→ **DATASET RECORDS**

/-- The registers of block SWG, in the order of its chapter. -/
def regsSWG : List RegDesc := [
  ⟨R.SWG_CTRL, 32, 1, 0, [F.SWG_CTRL_KAT_START, F.SWG_CTRL_ENABLE]⟩,
  ⟨R.SWG_INT_STATUS, 32, 1, 0, [F.SWG_INT_STATUS_STREAM_CHECK, F.SWG_INT_STATUS_DESC_INVALID, F.SWG_INT_STATUS_VERIFY_FAIL, F.SWG_INT_STATUS_FORMAT_INVALID, F.SWG_INT_STATUS_KAT_FAIL, F.SWG_INT_STATUS_EXHAUSTED]⟩,
  ⟨R.SWG_INT_ENABLE, 32, 1, 0, [F.SWG_INT_ENABLE_EN]⟩,
  ⟨R.SWG_LANE_SEL, 32, 1, 0, [F.SWG_LANE_SEL_LANE]⟩,
  ⟨R.SWG_LANE_STATUS, 32, 1, 0, [F.SWG_LANE_STATUS_STATE, F.SWG_LANE_STATUS_KIND, F.SWG_LANE_STATUS_BOUND, F.SWG_LANE_STATUS_LINE]⟩,
  ⟨R.SWG_BYTES_IN, 64, 1, 0, [F.SWG_BYTES_IN_COUNT]⟩,
  ⟨R.SWG_BYTES_OUT, 64, 1, 0, [F.SWG_BYTES_OUT_COUNT]⟩,
  ⟨R.SWG_RESULT_CNT, 64, 1, 0, [F.SWG_RESULT_CNT_NO_GAIN, F.SWG_RESULT_CNT_EXHAUSTED]⟩,
  ⟨R.SWG_FAIL_CNT, 64, 1, 0, [F.SWG_FAIL_CNT_STREAM_CHECK, F.SWG_FAIL_CNT_DESC_INVALID, F.SWG_FAIL_CNT_VERIFY, F.SWG_FAIL_CNT_FORMAT]⟩,
  ⟨R.SWG_PRED_CNT, 64, 1, 0, [F.SWG_PRED_CNT_MATCH, F.SWG_PRED_CNT_STRIDE, F.SWG_PRED_CNT_LEFT, F.SWG_PRED_CNT_ZERO]⟩,
  ⟨R.SWG_RETIRED0, 64, 1, 0, [F.SWG_RETIRED0_RETIRED]⟩,
  ⟨R.SWG_RETIRED1, 64, 1, 0, [F.SWG_RETIRED1_RETIRED]⟩]

/-- The registers of block TMP, in the order of its chapter. -/
def regsTMP : List RegDesc := [
  ⟨R.TMP_CTRL, 32, 1, 0, [F.TMP_CTRL_KAT_START, F.TMP_CTRL_ENABLE]⟩,
  ⟨R.TMP_INT_STATUS, 32, 1, 0, [F.TMP_INT_STATUS_EPOCH_RAISED, F.TMP_INT_STATUS_KEY_UNAVAIL, F.TMP_INT_STATUS_DESC_INVALID, F.TMP_INT_STATUS_KAT_FAIL, F.TMP_INT_STATUS_CHECK_FAIL, F.TMP_INT_STATUS_KEY_EXHAUST, F.TMP_INT_STATUS_KEY_WARN, F.TMP_INT_STATUS_AUTH]⟩,
  ⟨R.TMP_INT_ENABLE, 32, 1, 0, [F.TMP_INT_ENABLE_EN]⟩,
  ⟨R.TMP_PAIR_SEL, 32, 1, 0, [F.TMP_PAIR_SEL_PAIR]⟩,
  ⟨R.TMP_PAIR_STATUS, 32, 1, 0, [F.TMP_PAIR_STATUS_STATE, F.TMP_PAIR_STATUS_BOUND, F.TMP_PAIR_STATUS_LINE, F.TMP_PAIR_STATUS_MODE, F.TMP_PAIR_STATUS_SLOTS]⟩,
  ⟨R.TMP_KEYS, 32, 1, 0, [F.TMP_KEYS_WRAPPED, F.TMP_KEYS_STORE_FREE]⟩,
  ⟨R.TMP_KEY_SEL, 32, 1, 0, [F.TMP_KEY_SEL_REALM, F.TMP_KEY_SEL_PURPOSE, F.TMP_KEY_SEL_KEY_GEN]⟩,
  ⟨R.TMP_KEY_STATE, 32, 1, 0, [F.TMP_KEY_STATE_EPOCH, F.TMP_KEY_STATE_STATE, F.TMP_KEY_STATE_WARN, F.TMP_KEY_STATE_EXHAUSTED, F.TMP_KEY_STATE_PRESENT]⟩,
  ⟨R.TMP_KEY_CMD, 32, 1, 0, [F.TMP_KEY_CMD_BUSY, F.TMP_KEY_CMD_RESULT, F.TMP_KEY_CMD_CMD]⟩,
  ⟨R.TMP_KEY_CTR, 64, 1, 0, [F.TMP_KEY_CTR_NEXT]⟩,
  ⟨R.TMP_JOB_CNT, 64, 1, 0, [F.TMP_JOB_CNT_COUNT]⟩,
  ⟨R.TMP_FAIL_CNT, 64, 1, 0, [F.TMP_FAIL_CNT_INVALID, F.TMP_FAIL_CNT_UNAVAIL, F.TMP_FAIL_CNT_EXHAUSTED, F.TMP_FAIL_CNT_AUTH]⟩,
  ⟨R.TMP_CHECK_CNT, 64, 1, 0, [F.TMP_CHECK_CNT_COUNT]⟩,
  ⟨R.TMP_RETIRED, 32, 1, 0, [F.TMP_RETIRED_RETIRED]⟩]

→ **YOUR OBJECTIVE**
Quote exactly the first line of the entries and every line after it, stopping with the line that contains "def regsTMP : List".

→ **TASK OUTPUT**
/-- The registers of block SWG, in the order of its chapter. -/
def regsSWG : List RegDesc := [
  ⟨R.SWG_CTRL, 32, 1, 0, [F.SWG_CTRL_KAT_START, F.SWG_CTRL_ENABLE]⟩,
  ⟨R.SWG_INT_STATUS, 32, 1, 0, [F.SWG_INT_STATUS_STREAM_CHECK, F.SWG_INT_STATUS_DESC_INVALID, F.SWG_INT_STATUS_VERIFY_FAIL, F.SWG_INT_STATUS_FORMAT_INVALID, F.SWG_INT_STATUS_KAT_FAIL, F.SWG_INT_STATUS_EXHAUSTED]⟩,
  ⟨R.SWG_INT_ENABLE, 32, 1, 0, [F.SWG_INT_ENABLE_EN]⟩,
  ⟨R.SWG_LANE_SEL, 32, 1, 0, [F.SWG_LANE_SEL_LANE]⟩,
  ⟨R.SWG_LANE_STATUS, 32, 1, 0, [F.SWG_LANE_STATUS_STATE, F.SWG_LANE_STATUS_KIND, F.SWG_LANE_STATUS_BOUND, F.SWG_LANE_STATUS_LINE]⟩,
  ⟨R.SWG_BYTES_IN, 64, 1, 0, [F.SWG_BYTES_IN_COUNT]⟩,
  ⟨R.SWG_BYTES_OUT, 64, 1, 0, [F.SWG_BYTES_OUT_COUNT]⟩,
  ⟨R.SWG_RESULT_CNT, 64, 1, 0, [F.SWG_RESULT_CNT_NO_GAIN, F.SWG_RESULT_CNT_EXHAUSTED]⟩,
  ⟨R.SWG_FAIL_CNT, 64, 1, 0, [F.SWG_FAIL_CNT_STREAM_CHECK, F.SWG_FAIL_CNT_DESC_INVALID, F.SWG_FAIL_CNT_VERIFY, F.SWG_FAIL_CNT_FORMAT]⟩,
  ⟨R.SWG_PRED_CNT, 64, 1, 0, [F.SWG_PRED_CNT_MATCH, F.SWG_PRED_CNT_STRIDE, F.SWG_PRED_CNT_LEFT, F.SWG_PRED_CNT_ZERO]⟩,
  ⟨R.SWG_RETIRED0, 64, 1, 0, [F.SWG_RETIRED0_RETIRED]⟩,
  ⟨R.SWG_RETIRED1, 64, 1, 0, [F.SWG_RETIRED1_RETIRED]⟩]

/-- The registers of block TMP, in the order of its chapter. -/
def regsTMP : List RegDesc := [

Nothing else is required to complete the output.